**THE PROBLEM**
Produce the records below again, word for word, but stop after the line that contains "x.next.toNat ≤ x.nseg.toNat".
[DATA PROVIDED — start]
-- ==== Sys2Proof/Safety.lean ====
section
/-! DEFINITION. What counts as a good state, in the terms the claims use: the invariants of the TX engine (10_state.md
R52, 43_timer.md R186, R193), of a running transfer (42_sender.md R162, R163), of the RX engine (10_state.md R53), of the
byte spaces and of the output queues, the agreement of the two engines of a loopback (60_exceptions.md R252), and the fairness
premises of a loopback transfer (70_reset_and_hazards.md R270). -/

namespace Sys2Proof.Machine

/-- A step that neither faults nor is refused. -/
def SafeStep (s : State) : Prop := ∃ t, step s = .next t

/-- The window and timer invariants (R52, R186, R193). -/
structure TxInv (x : TxEngine) : Prop where
  /-- R52 (a), (b). -/
  window : x.state = .active →
    x.base.toNat ≤ x.next.toNat ∧ x.next.toNat ≤ x.base.toNat + x.cfgW.toNat ∧
    x.next.toNat ≤ x.nseg.toNat ∧ x.base.toNat < x.nseg.toNat
  /-- R52 (c), R193. -/
  timer : x.state = .active → (x.tmrRun = true ↔ x.base.toNat < x.next.toNat)
  /-- R52 (d). -/
  stopped : x.state = .active → x.tmrRun = false → x.tmrCount = 0
  /-- R186: a running timer counts within `0..CFG_TIMEOUT`. -/
  bounded : x.state = .active → x.tmrCount.toNat ≤ x.cfgTimeout.toNat
  /-- R52 (e). -/
  finished : x.state = .done → x.base = x.next ∧ x.next = x.nseg ∧ x.tmrRun = false

/-- The configuration a running transfer was started with (R162, R163). -/
structure TransferInv (s : State) : Prop where
  /-- The checks of `TX_START` still hold. -/
  legal : s.tx.state = .active →
    1 ≤ s.tx.cfgM.toNat ∧ s.tx.cfgM.toNat ≤ 65529 ∧ 1 ≤ s.tx.cfgW.toNat ∧ 1 ≤ s.tx.cfgTimeout.toNat ∧
    s.tx.len.toNat ≤ s.params.txCap
  /-- `TX_NSEG = max(1, ceil_div(TX_LEN, CFG_M))`. -/
  count : s.tx.state = .active → s.tx.nseg.toNat = max 1 ((s.tx.len.toNat + s.tx.cfgM.toNat - 1) / s.tx.cfgM.toNat)

/-- The reassembly invariants (R44, R53 (a)), with the cells below `RX_LEN` holding bytes. -/
structure RxInv (s : State) : Prop where
  /-- R53 (a). -/
  counts : s.rx.expected.toNat = s.rx.accepted.toNat
  /-- R44: `RX_LEN` never exceeds `RXCAP`. -/
  fits : s.rx.len.toNat ≤ s.params.rxCap
  /-- Every byte below `RX_LEN` has been written. -/
  written : ∀ a, a < s.rx.len.toNat → cellRead s.rx.buf a ≠ none

/-- Both byte spaces are in canonical form and within their capacities (R61). -/
structure BufInv (s : State) : Prop where
  txForm : s.tx.buf.wf
  rxForm : s.rx.buf.wf
  txRange : ∀ c ∈ s.tx.buf, c.1 < s.params.txCap
  rxRange : ∀ c ∈ s.rx.buf, c.1 < s.params.rxCap

/-- Every queued frame is one its engine may send (R49, R87, R88, R89, R93). -/
structure QueueInv (s : State) : Prop where
  /-- A data frame with a legal index and at most 65529 bytes of payload. -/
  data : ∀ f ∈ s.tx.out, ∃ seq sid : Half, ∃ last : Bool, ∃ p : Frame,
    seq ≠ 0xFFFF ∧ p.length ≤ 65529 ∧ f = le16 seq ++ le16 sid ++ p ++ trailer last
  /-- An ack frame that does not name the sentinel. -/
  acks : ∀ f ∈ s.rx.out, ∃ k sid : Half, k ≠ 0xFFFF ∧ f = le16 k ++ le16 sid

/-- The segments of a stream (R63): `M` bytes each, the last one what is left. -/
def streamSegment (stream : Frame) (m i : Nat) : Frame := (stream.drop (i * m)).take m

/-- How many segments a stream has (R163). -/
def streamSegments (stream : Frame) (m : Nat) : Nat := max 1 ((stream.length + m - 1) / m)

/-- The safety of a loopback transfer of `stream` in segments of `m` bytes: the TX engine sends that stream, everything in
`TX_OUT` is a segment of it, and what the RX engine has reassembled is a prefix of it, whole once `RX_STATE = DONE`
(R53 (b), (c); R63; R65; R142). -/
structure LoopInv (stream : Frame) (m : Nat) (s : State) : Prop where
  legal : 1 ≤ m ∧ m ≤ 65529 ∧ streamSegments stream m ≤ 65535
  source : s.tx.state = .active →
    s.tx.cfgM.toNat = m ∧ s.tx.len.toNat = stream.length ∧
    ∀ a, a < stream.length → cellRead s.tx.buf a = stream[a]?
  total : s.tx.state ≠ .idle → s.tx.nseg.toNat = streamSegments stream m
  frames : ∀ f ∈ s.tx.out, ∃ i : Nat, ∃ sid : Half, i < streamSegments stream m ∧
    f = le16 (BitVec.ofNat 16 i) ++ le16 sid ++ streamSegment stream m i ++
      trailer (decide (i + 1 = streamSegments stream m))
  progress : s.rx.state = .await → s.rx.expected.toNat < streamSegments stream m
  whole : s.rx.state = .done → s.rx.expected.toNat = streamSegments stream m
  length : s.rx.state ≠ .idle → s.rx.len.toNat = min (s.rx.expected.toNat * m) stream.length
  bytes : s.rx.state ≠ .idle → ∀ a, a < s.rx.len.toNat → cellRead s.rx.buf a = stream[a]?

/-- The sender never runs ahead of the receiver: `TX_BASE` counts only segments the RX engine has accepted, and every ack
in `RX_OUT` names one of them (R149, R169, R174). -/
structure AckInv (s : State) : Prop where
  behind : s.tx.state ≠ .idle → s.tx.base.toNat ≤ s.rx.expected.toNat
  acks : ∀ f ∈ s.rx.out, ∃ k sid : Half, k.toNat < s.rx.expected.toNat ∧ f = le16 k ++ le16 sid

/-- Inputs that leave the forward path and the stream of a loopback alone: no data frame from outside, no new
`TX_START`. -/
def forwardClosed : Input → Bool
  | .present who c => who != .forwardChannel && c.op != 0x10
  | .datagram e _ => e == .tx
  | .forward _ => true
  | .reverse _ => true
  | .reset => true

/-- Inputs that leave the reverse path of a loopback alone: no ack from outside, no new `RX_START`. -/
def reverseClosed : Input → Bool
  | .present who c => who != .reverseChannel && c.op != 0x20
  | .datagram e _ => e == .rx
  | .forward _ => true
  | .reverse _ => true
  | .reset => true

/-- The state the bring-up of a loopback transfer of `stream` ends in (R265), with the premises of R270 1: equal segment
sizes (R266), room for the stream, and no frame of an earlier transfer in a channel (R274). -/
structure BroughtUp (stream : Frame) (s : State) : Prop where
  params : s.params.wf
  states : s.tx.state = .active ∧ s.rx.state = .await
  /-- What `TX_START` and `RX_START` leave (R137, R163). -/
  begun : s.tx.base = 0 ∧ s.tx.next = 0 ∧ s.tx.tmrRun = false ∧ s.tx.tmrCount = 0 ∧ s.rx.expected = 0 ∧ s.rx.len = 0
  transfer : TransferInv s
  loaded : s.tx.len.toNat = stream.length ∧ ∀ a, a < stream.length → cellRead s.tx.buf a = stream[a]?
  agree : s.rx.cfgM = s.tx.cfgM
  fits : stream.length ≤ s.params.rxCap
  quiet : s.tx.out = [] ∧ s.rx.out = []

/-- A run in which one loopback transfer of `stream` is under way, with the fairness premises 1 to 5 of R270. -/
structure FairTransfer (stream : Frame) (ρ : Run) : Prop where
  /-- Premise 1: the bring-up has been done. -/
  configured : BroughtUp stream (ρ.state 0)
  /-- Nothing ends the transfer from outside or feeds it frames of its own, and a delivered frame leaves its channel
  (premises 1 and 4; log entry 22). -/
  alone : ∀ n x, ρ.given n = some x → withinTransfer x = true
  /-- Premise 2, `TX_SEND`: weak fairness. -/
  sends : ∀ n, (∀ k, n ≤ k → txSendEnabled (ρ.state k).tx = true) → ∃ k, n ≤ k ∧ ρ.takes k .txSend
  /-- Premise 2, `TX_TIMEOUT`: weak fairness. -/
  expires : ∀ n, (∀ k, n ≤ k → txTimeoutEnabled (ρ.state k).tx = true) → ∃ k, n ≤ k ∧ ρ.takes k .txTimeout
  /-- Premise 3. -/
  ticks : InfinitelyOften fun n => ρ.takes n .txTick
  /-- Premise 4, forward: strong fairness per frame value. -/
  forward : ∀ f, InfinitelyOften (fun n => ρ.emitsData n f) → InfinitelyOften fun n => ∃ r, ρ.takes n (.rxFrameIn f r)
  /-- Premise 4, reverse. -/
  reverse : ∀ f, InfinitelyOften (fun n => ρ.emitsAck n f) → InfinitelyOften fun n => ∃ r, ρ.takes n (.txAckIn f r)
  /-- Premise 5 at the RX engine. -/
  rxDraws : ∀ f, InfinitelyOften (fun n => ∃ r, ρ.takes n (.rxFrameIn f r)) → InfinitelyOften fun n => ρ.passesToRx n f
  /-- Premise 5 at the TX engine. -/
  txDraws : ∀ f, InfinitelyOften (fun n => ∃ r, ρ.takes n (.txAckIn f r)) → InfinitelyOften fun n => ρ.passesToTx n f

end Sys2Proof.Machine
end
[DATA PROVIDED — finish]
**OUTPUT OF THE EXERCISE**
-- ==== Sys2Proof/Safety.lean ====
section
/-! DEFINITION. What counts as a good state, in the terms the claims use: the invariants of the TX engine (10_state.md
R52, 43_timer.md R186, R193), of a running transfer (42_sender.md R162, R163), of the RX engine (10_state.md R53), of the
byte spaces and of the output queues, the agreement of the two engines of a loopback (60_exceptions.md R252), and the fairness
premises of a loopback transfer (70_reset_and_hazards.md R270). -/

namespace Sys2Proof.Machine

/-- A step that neither faults nor is refused. -/
def SafeStep (s : State) : Prop := ∃ t, step s = .next t

/-- The window and timer invariants (R52, R186, R193). -/
structure TxInv (x : TxEngine) : Prop where
  /-- R52 (a), (b). -/
  window : x.state = .active →
    x.base.toNat ≤ x.next.toNat ∧ x.next.toNat ≤ x.base.toNat + x.cfgW.toNat ∧
    x.next.toNat ≤ x.nseg.toNat ∧ x.base.toNat < x.nseg.toNat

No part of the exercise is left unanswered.